Stored data
════

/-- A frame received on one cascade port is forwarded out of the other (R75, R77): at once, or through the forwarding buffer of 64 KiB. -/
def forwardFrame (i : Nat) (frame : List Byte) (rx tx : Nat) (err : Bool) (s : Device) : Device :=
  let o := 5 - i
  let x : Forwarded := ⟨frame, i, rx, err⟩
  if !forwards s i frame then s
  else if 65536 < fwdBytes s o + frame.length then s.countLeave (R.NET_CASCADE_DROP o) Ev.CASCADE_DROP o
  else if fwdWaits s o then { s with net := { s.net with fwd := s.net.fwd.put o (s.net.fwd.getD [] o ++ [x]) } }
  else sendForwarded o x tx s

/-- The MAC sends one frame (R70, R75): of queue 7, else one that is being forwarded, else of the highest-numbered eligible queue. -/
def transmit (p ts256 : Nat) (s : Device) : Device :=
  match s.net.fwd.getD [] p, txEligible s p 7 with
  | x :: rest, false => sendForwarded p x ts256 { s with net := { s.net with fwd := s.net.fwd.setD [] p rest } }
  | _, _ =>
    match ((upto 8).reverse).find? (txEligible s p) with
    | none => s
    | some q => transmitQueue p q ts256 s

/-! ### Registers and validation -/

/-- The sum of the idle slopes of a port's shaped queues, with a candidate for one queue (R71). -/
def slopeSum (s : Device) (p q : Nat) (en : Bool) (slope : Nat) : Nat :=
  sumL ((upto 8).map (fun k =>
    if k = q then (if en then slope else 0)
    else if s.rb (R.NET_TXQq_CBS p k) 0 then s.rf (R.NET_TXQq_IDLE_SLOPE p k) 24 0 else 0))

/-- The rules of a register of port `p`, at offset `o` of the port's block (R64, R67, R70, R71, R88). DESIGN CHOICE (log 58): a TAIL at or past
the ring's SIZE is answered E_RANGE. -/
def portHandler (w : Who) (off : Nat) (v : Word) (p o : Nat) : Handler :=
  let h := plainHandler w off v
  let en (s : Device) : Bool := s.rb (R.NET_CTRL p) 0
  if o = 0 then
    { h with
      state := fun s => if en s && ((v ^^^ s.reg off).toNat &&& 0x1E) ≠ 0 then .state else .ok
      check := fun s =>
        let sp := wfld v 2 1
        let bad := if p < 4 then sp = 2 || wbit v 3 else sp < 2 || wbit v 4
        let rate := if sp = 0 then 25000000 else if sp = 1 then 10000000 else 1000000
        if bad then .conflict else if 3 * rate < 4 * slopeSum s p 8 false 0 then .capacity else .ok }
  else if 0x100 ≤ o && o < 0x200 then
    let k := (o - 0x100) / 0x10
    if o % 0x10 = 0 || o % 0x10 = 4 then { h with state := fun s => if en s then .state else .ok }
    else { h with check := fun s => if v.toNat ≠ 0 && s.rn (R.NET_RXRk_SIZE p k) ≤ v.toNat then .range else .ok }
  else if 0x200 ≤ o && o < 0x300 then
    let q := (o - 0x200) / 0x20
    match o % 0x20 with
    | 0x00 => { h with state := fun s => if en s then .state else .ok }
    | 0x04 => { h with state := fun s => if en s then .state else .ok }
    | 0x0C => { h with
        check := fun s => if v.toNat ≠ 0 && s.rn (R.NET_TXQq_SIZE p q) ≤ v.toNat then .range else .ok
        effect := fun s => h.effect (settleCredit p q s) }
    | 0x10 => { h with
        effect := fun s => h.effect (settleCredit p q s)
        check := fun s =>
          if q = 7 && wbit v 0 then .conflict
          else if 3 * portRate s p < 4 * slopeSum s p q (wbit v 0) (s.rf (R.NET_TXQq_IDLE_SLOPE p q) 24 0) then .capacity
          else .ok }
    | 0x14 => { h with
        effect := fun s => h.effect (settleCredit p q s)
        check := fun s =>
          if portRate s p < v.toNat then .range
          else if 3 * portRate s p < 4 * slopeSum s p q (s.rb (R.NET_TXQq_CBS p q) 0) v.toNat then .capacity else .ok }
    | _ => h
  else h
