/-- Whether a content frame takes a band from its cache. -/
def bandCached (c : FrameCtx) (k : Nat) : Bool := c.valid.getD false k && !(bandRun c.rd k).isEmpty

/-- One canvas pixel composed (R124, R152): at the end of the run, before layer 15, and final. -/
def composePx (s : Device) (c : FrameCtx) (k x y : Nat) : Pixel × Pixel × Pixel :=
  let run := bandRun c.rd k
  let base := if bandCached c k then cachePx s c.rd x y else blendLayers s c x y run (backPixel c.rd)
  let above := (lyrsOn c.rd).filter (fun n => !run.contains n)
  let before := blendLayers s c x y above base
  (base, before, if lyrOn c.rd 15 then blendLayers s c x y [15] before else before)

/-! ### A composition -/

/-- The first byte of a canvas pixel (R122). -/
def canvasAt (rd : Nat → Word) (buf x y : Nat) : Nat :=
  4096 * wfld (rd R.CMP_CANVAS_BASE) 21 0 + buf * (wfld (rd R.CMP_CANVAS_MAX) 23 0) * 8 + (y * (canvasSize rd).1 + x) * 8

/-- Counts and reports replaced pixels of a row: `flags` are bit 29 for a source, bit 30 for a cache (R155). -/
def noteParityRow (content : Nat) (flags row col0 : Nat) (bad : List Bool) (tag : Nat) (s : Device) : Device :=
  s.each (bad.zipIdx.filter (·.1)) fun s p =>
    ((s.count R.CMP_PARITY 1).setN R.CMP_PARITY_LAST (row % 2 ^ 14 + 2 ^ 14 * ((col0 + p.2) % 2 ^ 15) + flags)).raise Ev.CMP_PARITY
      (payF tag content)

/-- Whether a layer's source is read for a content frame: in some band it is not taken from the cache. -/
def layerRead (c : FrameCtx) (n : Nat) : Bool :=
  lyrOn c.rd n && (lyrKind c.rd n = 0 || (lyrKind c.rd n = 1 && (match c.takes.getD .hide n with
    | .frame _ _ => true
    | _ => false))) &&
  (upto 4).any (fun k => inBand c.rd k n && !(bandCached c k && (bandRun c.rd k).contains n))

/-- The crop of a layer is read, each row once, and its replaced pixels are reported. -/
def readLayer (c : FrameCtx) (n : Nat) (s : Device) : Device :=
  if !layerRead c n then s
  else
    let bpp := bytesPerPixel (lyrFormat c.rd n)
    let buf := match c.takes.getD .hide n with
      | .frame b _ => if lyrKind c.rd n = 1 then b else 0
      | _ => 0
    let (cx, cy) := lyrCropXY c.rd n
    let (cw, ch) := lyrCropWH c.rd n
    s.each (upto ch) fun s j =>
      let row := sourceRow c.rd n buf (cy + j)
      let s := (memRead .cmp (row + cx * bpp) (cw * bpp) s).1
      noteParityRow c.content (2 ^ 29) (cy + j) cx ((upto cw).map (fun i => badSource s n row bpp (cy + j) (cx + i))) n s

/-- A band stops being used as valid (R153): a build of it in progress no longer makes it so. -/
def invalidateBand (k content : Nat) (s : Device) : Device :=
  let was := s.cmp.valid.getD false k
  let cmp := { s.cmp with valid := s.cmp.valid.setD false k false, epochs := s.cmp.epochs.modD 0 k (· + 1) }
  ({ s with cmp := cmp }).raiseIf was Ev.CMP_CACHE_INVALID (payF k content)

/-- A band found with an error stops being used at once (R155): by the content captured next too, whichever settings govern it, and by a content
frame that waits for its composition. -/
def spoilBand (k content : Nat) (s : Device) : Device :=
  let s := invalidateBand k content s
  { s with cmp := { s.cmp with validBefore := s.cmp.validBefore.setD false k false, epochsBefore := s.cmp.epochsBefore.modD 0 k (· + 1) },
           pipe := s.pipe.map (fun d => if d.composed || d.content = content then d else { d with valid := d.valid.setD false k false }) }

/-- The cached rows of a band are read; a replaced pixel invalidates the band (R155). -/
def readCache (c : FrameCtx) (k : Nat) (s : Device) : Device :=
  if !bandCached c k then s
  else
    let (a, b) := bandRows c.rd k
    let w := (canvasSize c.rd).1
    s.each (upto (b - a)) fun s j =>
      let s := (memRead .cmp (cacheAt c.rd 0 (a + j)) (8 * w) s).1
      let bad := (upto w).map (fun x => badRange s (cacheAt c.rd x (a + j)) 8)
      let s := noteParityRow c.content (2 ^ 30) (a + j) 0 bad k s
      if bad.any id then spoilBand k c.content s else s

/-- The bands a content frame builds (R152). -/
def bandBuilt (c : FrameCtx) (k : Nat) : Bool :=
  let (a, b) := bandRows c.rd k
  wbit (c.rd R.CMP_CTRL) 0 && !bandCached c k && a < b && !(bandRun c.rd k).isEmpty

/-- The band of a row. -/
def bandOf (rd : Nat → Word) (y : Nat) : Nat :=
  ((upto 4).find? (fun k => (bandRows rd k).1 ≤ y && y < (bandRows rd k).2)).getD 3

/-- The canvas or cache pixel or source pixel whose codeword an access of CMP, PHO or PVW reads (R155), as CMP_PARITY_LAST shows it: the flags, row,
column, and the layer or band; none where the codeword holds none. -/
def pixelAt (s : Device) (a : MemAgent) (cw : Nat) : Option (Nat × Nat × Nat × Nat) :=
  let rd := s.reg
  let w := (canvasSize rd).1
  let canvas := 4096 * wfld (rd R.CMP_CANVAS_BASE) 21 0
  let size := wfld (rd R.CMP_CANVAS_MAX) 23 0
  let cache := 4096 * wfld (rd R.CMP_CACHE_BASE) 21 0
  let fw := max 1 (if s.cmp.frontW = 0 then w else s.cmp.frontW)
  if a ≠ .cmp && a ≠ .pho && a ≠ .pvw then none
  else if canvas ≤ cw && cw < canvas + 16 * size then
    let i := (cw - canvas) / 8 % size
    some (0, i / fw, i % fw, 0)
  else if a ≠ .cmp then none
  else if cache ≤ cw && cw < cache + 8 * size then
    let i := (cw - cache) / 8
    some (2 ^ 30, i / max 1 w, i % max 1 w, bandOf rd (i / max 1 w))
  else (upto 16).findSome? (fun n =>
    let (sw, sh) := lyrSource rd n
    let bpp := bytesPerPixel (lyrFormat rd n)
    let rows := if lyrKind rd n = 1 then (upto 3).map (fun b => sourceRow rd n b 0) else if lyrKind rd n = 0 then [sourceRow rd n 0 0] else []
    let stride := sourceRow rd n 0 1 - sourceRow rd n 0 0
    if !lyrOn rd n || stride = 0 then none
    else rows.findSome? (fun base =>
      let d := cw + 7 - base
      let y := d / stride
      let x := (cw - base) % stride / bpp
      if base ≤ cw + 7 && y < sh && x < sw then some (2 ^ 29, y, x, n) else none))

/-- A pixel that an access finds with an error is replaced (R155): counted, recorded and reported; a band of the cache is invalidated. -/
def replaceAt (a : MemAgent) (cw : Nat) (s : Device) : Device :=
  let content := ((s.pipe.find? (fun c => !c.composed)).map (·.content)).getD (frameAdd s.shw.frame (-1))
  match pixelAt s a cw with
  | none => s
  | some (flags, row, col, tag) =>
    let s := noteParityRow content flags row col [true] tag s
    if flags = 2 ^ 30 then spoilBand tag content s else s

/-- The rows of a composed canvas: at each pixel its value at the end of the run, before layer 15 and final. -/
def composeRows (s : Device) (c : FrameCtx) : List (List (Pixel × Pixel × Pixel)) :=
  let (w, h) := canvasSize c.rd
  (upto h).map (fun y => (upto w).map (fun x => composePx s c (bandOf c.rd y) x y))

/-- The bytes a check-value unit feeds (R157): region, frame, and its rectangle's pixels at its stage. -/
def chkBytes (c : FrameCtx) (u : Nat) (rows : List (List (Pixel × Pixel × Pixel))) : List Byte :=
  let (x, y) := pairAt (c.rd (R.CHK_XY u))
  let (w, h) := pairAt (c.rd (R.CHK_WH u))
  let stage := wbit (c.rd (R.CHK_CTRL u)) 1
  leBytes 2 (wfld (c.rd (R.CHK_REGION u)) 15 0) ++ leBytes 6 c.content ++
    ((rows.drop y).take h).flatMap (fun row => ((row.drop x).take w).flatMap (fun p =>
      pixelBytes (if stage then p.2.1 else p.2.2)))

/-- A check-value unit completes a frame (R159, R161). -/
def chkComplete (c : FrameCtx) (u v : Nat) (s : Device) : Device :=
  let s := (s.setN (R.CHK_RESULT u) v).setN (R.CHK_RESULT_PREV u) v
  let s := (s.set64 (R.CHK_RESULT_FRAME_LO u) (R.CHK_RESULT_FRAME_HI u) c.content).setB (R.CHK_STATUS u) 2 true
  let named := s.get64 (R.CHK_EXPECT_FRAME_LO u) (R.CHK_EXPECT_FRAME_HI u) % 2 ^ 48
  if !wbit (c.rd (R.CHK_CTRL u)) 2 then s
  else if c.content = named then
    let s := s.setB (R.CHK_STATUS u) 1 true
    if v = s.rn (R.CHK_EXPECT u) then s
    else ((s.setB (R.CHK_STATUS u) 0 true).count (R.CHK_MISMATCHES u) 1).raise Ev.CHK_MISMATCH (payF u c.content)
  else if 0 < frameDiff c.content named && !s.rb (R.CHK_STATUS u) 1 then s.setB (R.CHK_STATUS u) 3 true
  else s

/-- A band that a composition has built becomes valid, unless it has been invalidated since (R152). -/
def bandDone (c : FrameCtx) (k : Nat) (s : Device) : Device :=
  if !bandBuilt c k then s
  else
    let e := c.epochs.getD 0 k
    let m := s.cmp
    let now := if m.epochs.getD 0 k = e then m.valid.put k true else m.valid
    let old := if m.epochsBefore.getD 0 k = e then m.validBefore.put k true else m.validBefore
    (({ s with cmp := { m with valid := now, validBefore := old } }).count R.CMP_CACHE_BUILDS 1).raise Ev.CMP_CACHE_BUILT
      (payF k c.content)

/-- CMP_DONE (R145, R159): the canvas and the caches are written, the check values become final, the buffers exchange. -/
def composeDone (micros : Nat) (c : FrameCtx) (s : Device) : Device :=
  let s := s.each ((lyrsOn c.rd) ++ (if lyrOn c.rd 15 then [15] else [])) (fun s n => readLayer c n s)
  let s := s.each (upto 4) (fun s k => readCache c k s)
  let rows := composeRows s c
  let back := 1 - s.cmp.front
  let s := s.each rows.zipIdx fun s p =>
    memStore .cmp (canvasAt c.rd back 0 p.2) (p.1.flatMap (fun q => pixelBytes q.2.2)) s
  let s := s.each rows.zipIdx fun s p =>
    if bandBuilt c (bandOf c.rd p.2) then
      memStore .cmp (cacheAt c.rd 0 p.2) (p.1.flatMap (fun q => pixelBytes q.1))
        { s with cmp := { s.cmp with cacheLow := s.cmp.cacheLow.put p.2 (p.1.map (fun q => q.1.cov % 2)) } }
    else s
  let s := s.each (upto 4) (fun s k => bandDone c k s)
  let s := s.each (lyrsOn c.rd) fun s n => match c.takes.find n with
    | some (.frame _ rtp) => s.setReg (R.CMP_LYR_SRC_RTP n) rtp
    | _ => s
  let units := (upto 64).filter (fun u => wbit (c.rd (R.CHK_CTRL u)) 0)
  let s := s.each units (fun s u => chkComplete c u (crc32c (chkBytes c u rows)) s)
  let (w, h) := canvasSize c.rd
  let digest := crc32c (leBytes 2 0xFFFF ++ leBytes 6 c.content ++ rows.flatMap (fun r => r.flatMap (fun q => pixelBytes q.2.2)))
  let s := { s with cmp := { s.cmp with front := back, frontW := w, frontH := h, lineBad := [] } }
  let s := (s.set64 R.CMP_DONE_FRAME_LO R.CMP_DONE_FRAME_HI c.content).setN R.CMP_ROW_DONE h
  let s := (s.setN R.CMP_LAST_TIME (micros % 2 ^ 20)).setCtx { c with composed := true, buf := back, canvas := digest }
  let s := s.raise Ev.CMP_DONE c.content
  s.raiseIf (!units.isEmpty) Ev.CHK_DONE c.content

════

ASSIGNMENT:
Given the entries above, say how many lines include the word "raiseIf", and write nothing besides the number.

SOLUTION TO THE EXERCISE:
2